Die leicht ortsveränderte und stark erweiterte Rundumvariante zu Nr. 15378 scheint in zwei Teile zu zerfallen, wobei die Teile mehr miteinander zu tun haben, als man ahnt:
Ende 1885 hatte der norddeutsche Unternehmer Godhard Prüssing in Göschwitz eine Portlandzementfabrik gegründet; 1886 begann dafür der Abbau von Unterem Muschelkalk am Mönchsberg. Produktion und Absatz vor allem im mitteldeutschen Raum liefen wechselnd wie Wirtschaft und Politik im 20. Jahrhundert, nach 1945 als VEB Zementwerk Göschwitz. Schon zu Godhard Prüssings Zeiten hat es eine wirkliche Aue im Jenaer Saaletal kaum noch gegeben, allerdings boten Felder, Weiden und eingestreute Gärten zumindest ein naturhaftes Bild. Das Ende dafür kam Mitte bis Ende der 1960er Jahre, als nach weitreichenden Beschlüssen des RGW - östliches Gegenstück zur EWG - der Standort Jena zum Zentrum des wissenschaftlichen Gerätebaus für den Ostblock ausgebaut werden sollte.
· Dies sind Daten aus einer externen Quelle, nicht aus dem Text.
-- ==== Sys2Proof/Machine/ChainOps.lean ====
section
/-!
DEFINITION. Chains in flight: operands and outputs in chain memory, the ready and skip rules, how Links end, and how
a Chain fails, expires, is aborted and gives up what it holds (R52 to R66, R177, R194, R226, R617).
-/
namespace Sys2Proof.Machine

/-! ### Chains and their Links -/

/-- A Chain context in use. -/
def getChain (s : State) (c : Nat) : Option Chain := SMap.find s.disp.chains c

/-- Writes a Chain context. -/
def putChain (c : Nat) (ch : Chain) (s : State) : State :=
  { s with disp := { s.disp with chains := SMap.put s.disp.chains c ch } }

/-- Changes a Chain context, if it is in use. -/
def modifyChain (c : Nat) (f : Chain → Chain) (s : State) : State :=
  { s with disp := { s.disp with chains := SMap.adjust s.disp.chains c f } }

/-- A Link that has not run. -/
def LinkRun.pending : LinkRun :=
  { st := .pending, verify := none, nonce := [], draw := [], readySeq := 0, age := 0, agedAt := none,
    deferred := false, unit := none, dueTick := none, entry := none, stopping := false }

/-- Link `n` of a Chain: its words and its record; numbers from 32 on are requests of firmware Links (R358). -/
def Chain.link (ch : Chain) (n : Nat) : Option (LinkWords × LinkRun) :=
  if n < 32 then
    match ch.body.links[n]?, ch.links[n]? with
    | some l, some r => some (l, r)
    | _, _ => none
  else (ch.requested.find? fun q => q.1 == n).map (·.2)

/-- Changes the record of Link `n`. -/
def Chain.setRun (ch : Chain) (n : Nat) (f : LinkRun → LinkRun) : Chain :=
  if n < 32 then
    let links := match ch.links[n]? with
      | some r => ch.links.set n (f r)
      | none => ch.links
    { ch with links := links }
  else
    let requested := ch.requested.map fun q => if q.1 == n then (q.1, q.2.1, f q.2.2) else q
    { ch with requested := requested }

/-- Changes the record of a Link. -/
def modifyRun (c n : Nat) (f : LinkRun → LinkRun) (s : State) : State := modifyChain c (fun ch => ch.setRun n f) s

/-- The state of Link `n`, PENDING where there is none. -/
def Chain.stateOf (ch : Chain) (n : Nat) : LinkState :=
  match ch.link n with
  | some (_, r) => r.st
  | none => .pending

/-- The Link an operation row names, when it is ISSUED and has the row's opcode. -/
def issuedLink (s : State) (c n op : Nat) : Option (Chain × LinkWords × LinkRun) :=
  match getChain s c with
  | none => none
  | some ch =>
    match ch.link n with
    | none => none
    | some (l, r) => if r.st = .issued ∧ l.opcode = op then some (ch, l, r) else none

/-! ### Operands and outputs in chain memory (R49, R53) -/

/-- The address in chain memory of byte `off` of the Chain's buffers. -/
def Chain.addr (ch : Chain) (off : Nat) : Nat := ch.buffers.getD (off / 256) 0 * 256 + off % 256

/-- Bytes of the Chain's buffers. -/
def readChain (s : State) (ch : Chain) (start len : Nat) : Bytes :=
  (List.range len).map fun i => Memory.read s.chainMem (ch.addr (start + i))

/-- Writes bytes of the Chain's buffers. -/
def writeChain (ch : Chain) (start : Nat) (data : Bytes) (s : State) : State :=
  let mem := ((List.range data.length).zip data).foldl (fun m x => Memory.write m (ch.addr (start + x.1)) x.2) s.chainMem
  { s with chainMem := mem }

/-- The bytes an operand reference names; kind none gives none. -/
def operand (s : State) (ch : Chain) (r : Nat) : Bytes :=
  match refKind r with
  | 1 => slice (refOffset r) (refLen r) ch.inlineArea
  | 2 => readChain s ch (refStart r) (refLen r)
  | _ => []

/-- An optional operand. -/
def operandOpt (s : State) (ch : Chain) (r : Nat) : Option Bytes :=
  if refKind r = 0 then none else some (operand s ch r)

/-- Writes a result from the first byte of OUT, and zeros to its end (R53). -/
def writeOut (ch : Chain) (l : LinkWords) (data : Bytes) (s : State) : State :=
  if refKind l.out = 2 then writeChain ch (refStart l.out) (padTo (refLen l.out) data) s else s

/-- Clears the protected ranges of a Chain's Links, its requests among them (R54). -/
def clearProtected (ch : Chain) (s : State) : State :=
  (ch.body.links ++ ch.requested.map fun q => q.2.1).foldl (fun s l =>
    match protectedRange l with
    | some (a, b) => writeChain ch a (zeros (b - a)) s
    | none => s) s

/-! ### Ready and skip rules (R57 to R59) -/

/-- The Links that produce what Link `n` reads from buffers or takes as keys. -/
def producers (b : Body) (l : LinkWords) : List Nat :=
  let reads := [l.in0, l.in1, l.in2].filter fun r => refKind r == 2
  let keys := (if l.key0Src = 3 then [keyRefStart l.key0Ref] else []) ++
    (if l.key1Src = 3 then [keyRefStart l.key1Ref] else [])
  (b.outs.filter fun o =>
    (reads.any fun r => overlaps (refStart r, refStop r) (o.2.1, o.2.2)) ||
      keys.any fun k => decide (o.2.1 ≤ k) && decide (k < o.2.2)).map (·.1)

/-- A buffer input of the Link covers the input region. -/
def readsInput (b : Body) (l : LinkWords) : Bool :=
  [l.in0, l.in1, l.in2].any fun r => refKind r == 2 && decide (refStart r < b.inputBytes)

/-- What the rules make of a PENDING Link. -/
inductive ScanResult
  | wait
  | ready
  | skip
  deriving DecidableEq, Repr

/-- The guard of a Link (R57, R59). -/
def guardResult (ch : Chain) (l : LinkWords) : ScanResult :=
  if l.guardCond = 0 then .ready
  else
    match ch.links[l.guardSrc]? with
    | none => .wait
    | some g =>
      match g.st with
      | .skipped => .skip
      | .done => if g.verify = some (l.guardCond == 1) then .ready else .skip
      | _ => .wait

/-- The ready rule and the skip rule. -/
def scanLink (ch : Chain) (l : LinkWords) : ScanResult :=
  let ps := (producers ch.body l).map ch.stateOf
  match guardResult ch l with
  | .skip => .skip
  | g =>
    if ps.any fun p => p == .skipped then .skip
    else if g == .ready && ps.all (fun p => p == .done) && (ch.inputLanded || !readsInput ch.body l) then .ready
    else .wait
Flächen für die nötige Erweiterung und Neuanlage von Produktions- und Entwicklungsgebäuden fanden sich ausreichend nur im Überschwemmungsgebiet der Saale südlich der Stadt, aber es galt als sicher, die Saaletalsperren würden den Talboden ja trocken halten. Also siedelte man ab ca. 1966 Betriebsgebäude an, die später als Betrieb Göschwitz oder U-Betrieb des Kombinates VEB Carl Zeiss Jena firmierten. Schnell stellte sich heraus, dass die Nachbarschaft mit dem rauchenden und staubenden Zementwerk höchst untauglich war für Reinraumproduktion und Präzisionsfertigung. Also wurde kurzerhand das Zementwerk zunächst geschlossen - nebenbei ein Segen für Umwelt und Anwohner - und der Steinbruch Mönchsberg 1967 stillgelegt. Da natürlich die neuen Anlagen - und auch die bestehenden Werke in der Stadt - Personal brauchten, welches zeitweise DDR-weit angeworben oder gar per Absolventenlenkung nach Jena gelotst wurde, hatte sich der Bedarf an Wohnraum derart vergrößert, daß nur noch die Plattenbauweise und das Wohnungsbauprogramm der DDR annähernde Abhilfe schaffen konnten. Hier bot sich die zweite Karriere fürs Zementwerk an: Man baute es um zum Fertigteilwerk für die Bauelemente, die man fast gleich um die Ecke zum neuen Stadtteil Neulobeda zusammensetzte. Nur den Zement mußte fortan bis 1989 die Saalebahn heranschaffen...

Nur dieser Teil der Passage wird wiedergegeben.